§ WHAT IS REQUIRED: Return each line of the entries that mentions the word "isSome".

§ Stored data:
╔══

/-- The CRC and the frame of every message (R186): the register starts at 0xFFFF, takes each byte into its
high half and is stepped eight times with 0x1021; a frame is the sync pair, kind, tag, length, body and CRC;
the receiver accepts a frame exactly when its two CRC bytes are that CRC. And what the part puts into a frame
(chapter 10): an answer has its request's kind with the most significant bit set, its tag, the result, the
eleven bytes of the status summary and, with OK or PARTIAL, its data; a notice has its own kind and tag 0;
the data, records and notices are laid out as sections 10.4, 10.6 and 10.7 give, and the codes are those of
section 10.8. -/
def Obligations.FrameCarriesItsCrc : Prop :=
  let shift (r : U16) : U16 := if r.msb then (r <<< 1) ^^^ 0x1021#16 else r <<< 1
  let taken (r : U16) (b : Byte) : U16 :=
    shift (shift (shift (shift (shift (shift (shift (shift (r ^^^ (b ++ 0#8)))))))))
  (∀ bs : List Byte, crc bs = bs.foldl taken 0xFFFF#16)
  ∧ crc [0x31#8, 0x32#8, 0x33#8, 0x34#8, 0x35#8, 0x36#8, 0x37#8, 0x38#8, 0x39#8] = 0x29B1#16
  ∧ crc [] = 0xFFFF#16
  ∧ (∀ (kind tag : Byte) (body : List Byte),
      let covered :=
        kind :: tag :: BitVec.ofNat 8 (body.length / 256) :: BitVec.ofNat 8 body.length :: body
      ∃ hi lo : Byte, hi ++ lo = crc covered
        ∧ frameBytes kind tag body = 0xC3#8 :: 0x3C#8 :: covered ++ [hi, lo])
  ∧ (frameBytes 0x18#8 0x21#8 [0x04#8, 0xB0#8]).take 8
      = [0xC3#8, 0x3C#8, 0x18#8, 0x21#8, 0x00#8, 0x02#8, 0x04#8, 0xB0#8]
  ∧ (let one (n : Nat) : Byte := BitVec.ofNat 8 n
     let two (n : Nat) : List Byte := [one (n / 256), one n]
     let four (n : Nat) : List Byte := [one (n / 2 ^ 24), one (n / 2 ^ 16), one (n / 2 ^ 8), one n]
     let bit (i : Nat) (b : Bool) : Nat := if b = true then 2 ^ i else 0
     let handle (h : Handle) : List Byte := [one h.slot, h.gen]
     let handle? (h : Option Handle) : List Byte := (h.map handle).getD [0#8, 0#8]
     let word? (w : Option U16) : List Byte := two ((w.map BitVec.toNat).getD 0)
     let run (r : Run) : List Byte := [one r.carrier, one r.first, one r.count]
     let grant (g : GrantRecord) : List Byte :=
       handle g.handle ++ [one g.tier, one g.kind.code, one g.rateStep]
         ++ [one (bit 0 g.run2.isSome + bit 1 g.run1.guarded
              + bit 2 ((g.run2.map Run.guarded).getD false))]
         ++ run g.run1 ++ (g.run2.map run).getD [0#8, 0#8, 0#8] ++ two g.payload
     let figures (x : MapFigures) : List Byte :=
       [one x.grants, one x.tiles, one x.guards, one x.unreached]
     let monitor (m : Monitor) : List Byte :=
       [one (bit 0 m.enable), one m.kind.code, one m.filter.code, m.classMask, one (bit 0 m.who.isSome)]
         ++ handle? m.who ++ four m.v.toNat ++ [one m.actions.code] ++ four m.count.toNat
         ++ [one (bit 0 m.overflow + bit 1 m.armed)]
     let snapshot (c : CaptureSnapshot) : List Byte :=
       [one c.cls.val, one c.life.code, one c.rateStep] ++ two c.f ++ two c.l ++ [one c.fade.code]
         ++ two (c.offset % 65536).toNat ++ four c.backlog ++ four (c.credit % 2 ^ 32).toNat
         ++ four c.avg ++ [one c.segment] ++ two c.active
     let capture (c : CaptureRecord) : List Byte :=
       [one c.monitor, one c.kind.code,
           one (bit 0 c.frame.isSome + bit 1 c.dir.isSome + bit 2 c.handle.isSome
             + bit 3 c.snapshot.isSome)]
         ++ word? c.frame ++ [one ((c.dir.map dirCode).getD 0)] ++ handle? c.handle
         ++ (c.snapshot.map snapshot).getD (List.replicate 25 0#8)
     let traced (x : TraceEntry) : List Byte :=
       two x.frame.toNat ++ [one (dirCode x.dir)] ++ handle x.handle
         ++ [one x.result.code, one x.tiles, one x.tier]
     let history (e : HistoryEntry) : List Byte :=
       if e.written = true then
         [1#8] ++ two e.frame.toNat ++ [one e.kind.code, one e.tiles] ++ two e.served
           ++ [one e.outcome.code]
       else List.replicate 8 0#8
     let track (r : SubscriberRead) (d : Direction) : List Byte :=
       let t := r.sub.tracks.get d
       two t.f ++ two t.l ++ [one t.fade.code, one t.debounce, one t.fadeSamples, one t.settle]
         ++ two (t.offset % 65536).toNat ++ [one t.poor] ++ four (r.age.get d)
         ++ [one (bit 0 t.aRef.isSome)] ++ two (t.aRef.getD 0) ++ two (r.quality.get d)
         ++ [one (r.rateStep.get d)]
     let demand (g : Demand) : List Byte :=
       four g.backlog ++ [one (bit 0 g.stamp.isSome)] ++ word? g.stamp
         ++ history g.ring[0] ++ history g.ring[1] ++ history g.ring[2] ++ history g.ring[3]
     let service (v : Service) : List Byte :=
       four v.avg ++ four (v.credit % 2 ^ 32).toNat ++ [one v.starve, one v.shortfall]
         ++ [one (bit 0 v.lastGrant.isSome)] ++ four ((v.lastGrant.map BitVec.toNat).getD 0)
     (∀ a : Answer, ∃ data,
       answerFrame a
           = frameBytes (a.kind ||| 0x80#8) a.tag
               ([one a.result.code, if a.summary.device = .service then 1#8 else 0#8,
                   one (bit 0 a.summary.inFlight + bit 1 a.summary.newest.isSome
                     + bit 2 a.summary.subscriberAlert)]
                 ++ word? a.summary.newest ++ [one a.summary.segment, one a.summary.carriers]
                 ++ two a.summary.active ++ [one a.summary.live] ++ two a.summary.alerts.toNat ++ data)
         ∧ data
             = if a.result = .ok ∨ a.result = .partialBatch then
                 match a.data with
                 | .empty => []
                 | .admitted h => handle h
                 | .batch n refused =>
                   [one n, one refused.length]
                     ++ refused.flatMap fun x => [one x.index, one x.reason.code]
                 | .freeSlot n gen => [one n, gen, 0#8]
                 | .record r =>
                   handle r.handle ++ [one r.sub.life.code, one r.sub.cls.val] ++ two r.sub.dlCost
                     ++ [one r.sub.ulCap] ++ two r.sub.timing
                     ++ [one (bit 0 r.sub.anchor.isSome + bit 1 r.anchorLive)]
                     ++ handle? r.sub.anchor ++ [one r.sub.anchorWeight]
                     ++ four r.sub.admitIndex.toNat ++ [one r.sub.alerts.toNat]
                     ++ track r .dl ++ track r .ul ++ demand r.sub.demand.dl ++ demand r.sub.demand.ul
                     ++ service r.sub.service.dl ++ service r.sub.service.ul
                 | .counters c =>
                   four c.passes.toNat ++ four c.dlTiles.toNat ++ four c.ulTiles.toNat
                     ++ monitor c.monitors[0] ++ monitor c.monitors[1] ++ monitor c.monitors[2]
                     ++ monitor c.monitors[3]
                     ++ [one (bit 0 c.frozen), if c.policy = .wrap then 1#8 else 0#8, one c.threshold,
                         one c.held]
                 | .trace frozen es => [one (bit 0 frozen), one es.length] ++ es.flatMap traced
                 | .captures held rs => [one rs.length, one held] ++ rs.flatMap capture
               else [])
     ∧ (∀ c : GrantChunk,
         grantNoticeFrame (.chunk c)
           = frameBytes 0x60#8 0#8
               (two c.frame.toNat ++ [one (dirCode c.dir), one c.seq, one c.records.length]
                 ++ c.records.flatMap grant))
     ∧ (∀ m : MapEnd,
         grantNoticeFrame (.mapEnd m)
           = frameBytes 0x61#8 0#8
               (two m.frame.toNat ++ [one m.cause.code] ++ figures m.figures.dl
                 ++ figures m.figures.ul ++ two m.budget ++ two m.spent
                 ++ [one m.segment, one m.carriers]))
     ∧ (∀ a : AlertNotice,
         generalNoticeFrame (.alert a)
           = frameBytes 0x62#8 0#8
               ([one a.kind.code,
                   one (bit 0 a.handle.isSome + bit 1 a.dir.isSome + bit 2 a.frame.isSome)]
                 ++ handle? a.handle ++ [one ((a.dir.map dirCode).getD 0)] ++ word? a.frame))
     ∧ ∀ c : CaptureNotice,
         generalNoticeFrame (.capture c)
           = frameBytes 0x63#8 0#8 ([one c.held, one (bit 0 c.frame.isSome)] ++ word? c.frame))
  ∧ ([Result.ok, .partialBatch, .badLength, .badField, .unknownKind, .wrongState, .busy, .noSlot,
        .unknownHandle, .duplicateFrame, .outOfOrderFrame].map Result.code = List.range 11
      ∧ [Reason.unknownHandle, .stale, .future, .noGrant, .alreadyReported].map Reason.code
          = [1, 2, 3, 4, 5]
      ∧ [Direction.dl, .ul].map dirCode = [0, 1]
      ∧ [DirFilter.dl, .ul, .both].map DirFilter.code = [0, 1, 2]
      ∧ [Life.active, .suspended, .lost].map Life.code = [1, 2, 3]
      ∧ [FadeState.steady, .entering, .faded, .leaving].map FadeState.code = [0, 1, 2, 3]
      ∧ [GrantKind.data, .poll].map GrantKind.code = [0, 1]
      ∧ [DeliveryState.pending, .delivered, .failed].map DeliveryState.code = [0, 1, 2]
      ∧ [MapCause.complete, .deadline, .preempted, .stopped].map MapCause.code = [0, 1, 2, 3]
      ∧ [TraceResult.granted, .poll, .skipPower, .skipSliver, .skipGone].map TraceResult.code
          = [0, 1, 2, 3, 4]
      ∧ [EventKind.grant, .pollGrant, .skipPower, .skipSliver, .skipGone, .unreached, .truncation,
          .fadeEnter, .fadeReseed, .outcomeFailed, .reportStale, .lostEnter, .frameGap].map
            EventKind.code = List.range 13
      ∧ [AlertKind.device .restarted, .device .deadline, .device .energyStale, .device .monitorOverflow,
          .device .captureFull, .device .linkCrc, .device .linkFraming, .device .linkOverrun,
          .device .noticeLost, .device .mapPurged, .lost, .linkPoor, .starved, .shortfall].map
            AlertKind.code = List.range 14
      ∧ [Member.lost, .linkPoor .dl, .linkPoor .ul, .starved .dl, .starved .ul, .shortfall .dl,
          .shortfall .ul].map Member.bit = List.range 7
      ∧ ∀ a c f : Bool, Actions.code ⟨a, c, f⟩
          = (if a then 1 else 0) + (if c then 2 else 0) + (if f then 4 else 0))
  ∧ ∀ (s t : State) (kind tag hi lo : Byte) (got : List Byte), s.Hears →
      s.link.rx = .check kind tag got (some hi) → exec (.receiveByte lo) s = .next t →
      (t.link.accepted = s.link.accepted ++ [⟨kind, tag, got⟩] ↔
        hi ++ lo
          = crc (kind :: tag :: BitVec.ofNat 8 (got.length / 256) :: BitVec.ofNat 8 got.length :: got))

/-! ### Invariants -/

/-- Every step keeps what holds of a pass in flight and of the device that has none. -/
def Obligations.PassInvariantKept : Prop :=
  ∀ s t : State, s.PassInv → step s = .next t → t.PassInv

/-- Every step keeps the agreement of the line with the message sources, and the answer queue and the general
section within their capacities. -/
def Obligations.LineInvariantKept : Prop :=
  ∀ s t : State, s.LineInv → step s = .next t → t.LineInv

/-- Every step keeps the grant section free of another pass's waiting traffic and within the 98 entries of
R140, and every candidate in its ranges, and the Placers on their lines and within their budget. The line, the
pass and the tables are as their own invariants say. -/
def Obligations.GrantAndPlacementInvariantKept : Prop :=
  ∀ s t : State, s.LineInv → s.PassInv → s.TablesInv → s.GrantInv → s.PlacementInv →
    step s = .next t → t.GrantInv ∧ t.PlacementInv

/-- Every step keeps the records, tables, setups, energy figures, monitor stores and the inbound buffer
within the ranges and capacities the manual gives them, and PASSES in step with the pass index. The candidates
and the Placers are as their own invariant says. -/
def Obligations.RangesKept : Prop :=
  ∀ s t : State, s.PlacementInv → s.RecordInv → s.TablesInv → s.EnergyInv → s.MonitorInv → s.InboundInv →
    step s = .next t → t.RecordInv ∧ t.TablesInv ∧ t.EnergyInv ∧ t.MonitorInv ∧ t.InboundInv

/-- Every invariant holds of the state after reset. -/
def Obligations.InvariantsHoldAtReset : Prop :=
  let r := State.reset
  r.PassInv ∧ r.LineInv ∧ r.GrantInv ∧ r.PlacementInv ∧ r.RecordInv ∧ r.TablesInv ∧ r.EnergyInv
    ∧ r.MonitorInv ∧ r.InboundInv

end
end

╚══

§ ANSWER SECTION:
         ++ [one (bit 0 g.run2.isSome + bit 1 g.run1.guarded
       [one (bit 0 m.enable), one m.kind.code, one m.filter.code, m.classMask, one (bit 0 m.who.isSome)]
           one (bit 0 c.frame.isSome + bit 1 c.dir.isSome + bit 2 c.handle.isSome
             + bit 3 c.snapshot.isSome)]
         ++ [one (bit 0 t.aRef.isSome)] ++ two (t.aRef.getD 0) ++ two (r.quality.get d)
       four g.backlog ++ [one (bit 0 g.stamp.isSome)] ++ word? g.stamp
         ++ [one (bit 0 v.lastGrant.isSome)] ++ four ((v.lastGrant.map BitVec.toNat).getD 0)
                   one (bit 0 a.summary.inFlight + bit 1 a.summary.newest.isSome
                     ++ [one (bit 0 r.sub.anchor.isSome + bit 1 r.anchorLive)]
                   one (bit 0 a.handle.isSome + bit 1 a.dir.isSome + bit 2 a.frame.isSome)]
           = frameBytes 0x63#8 0#8 ([one c.held, one (bit 0 c.frame.isSome)] ++ word? c.frame))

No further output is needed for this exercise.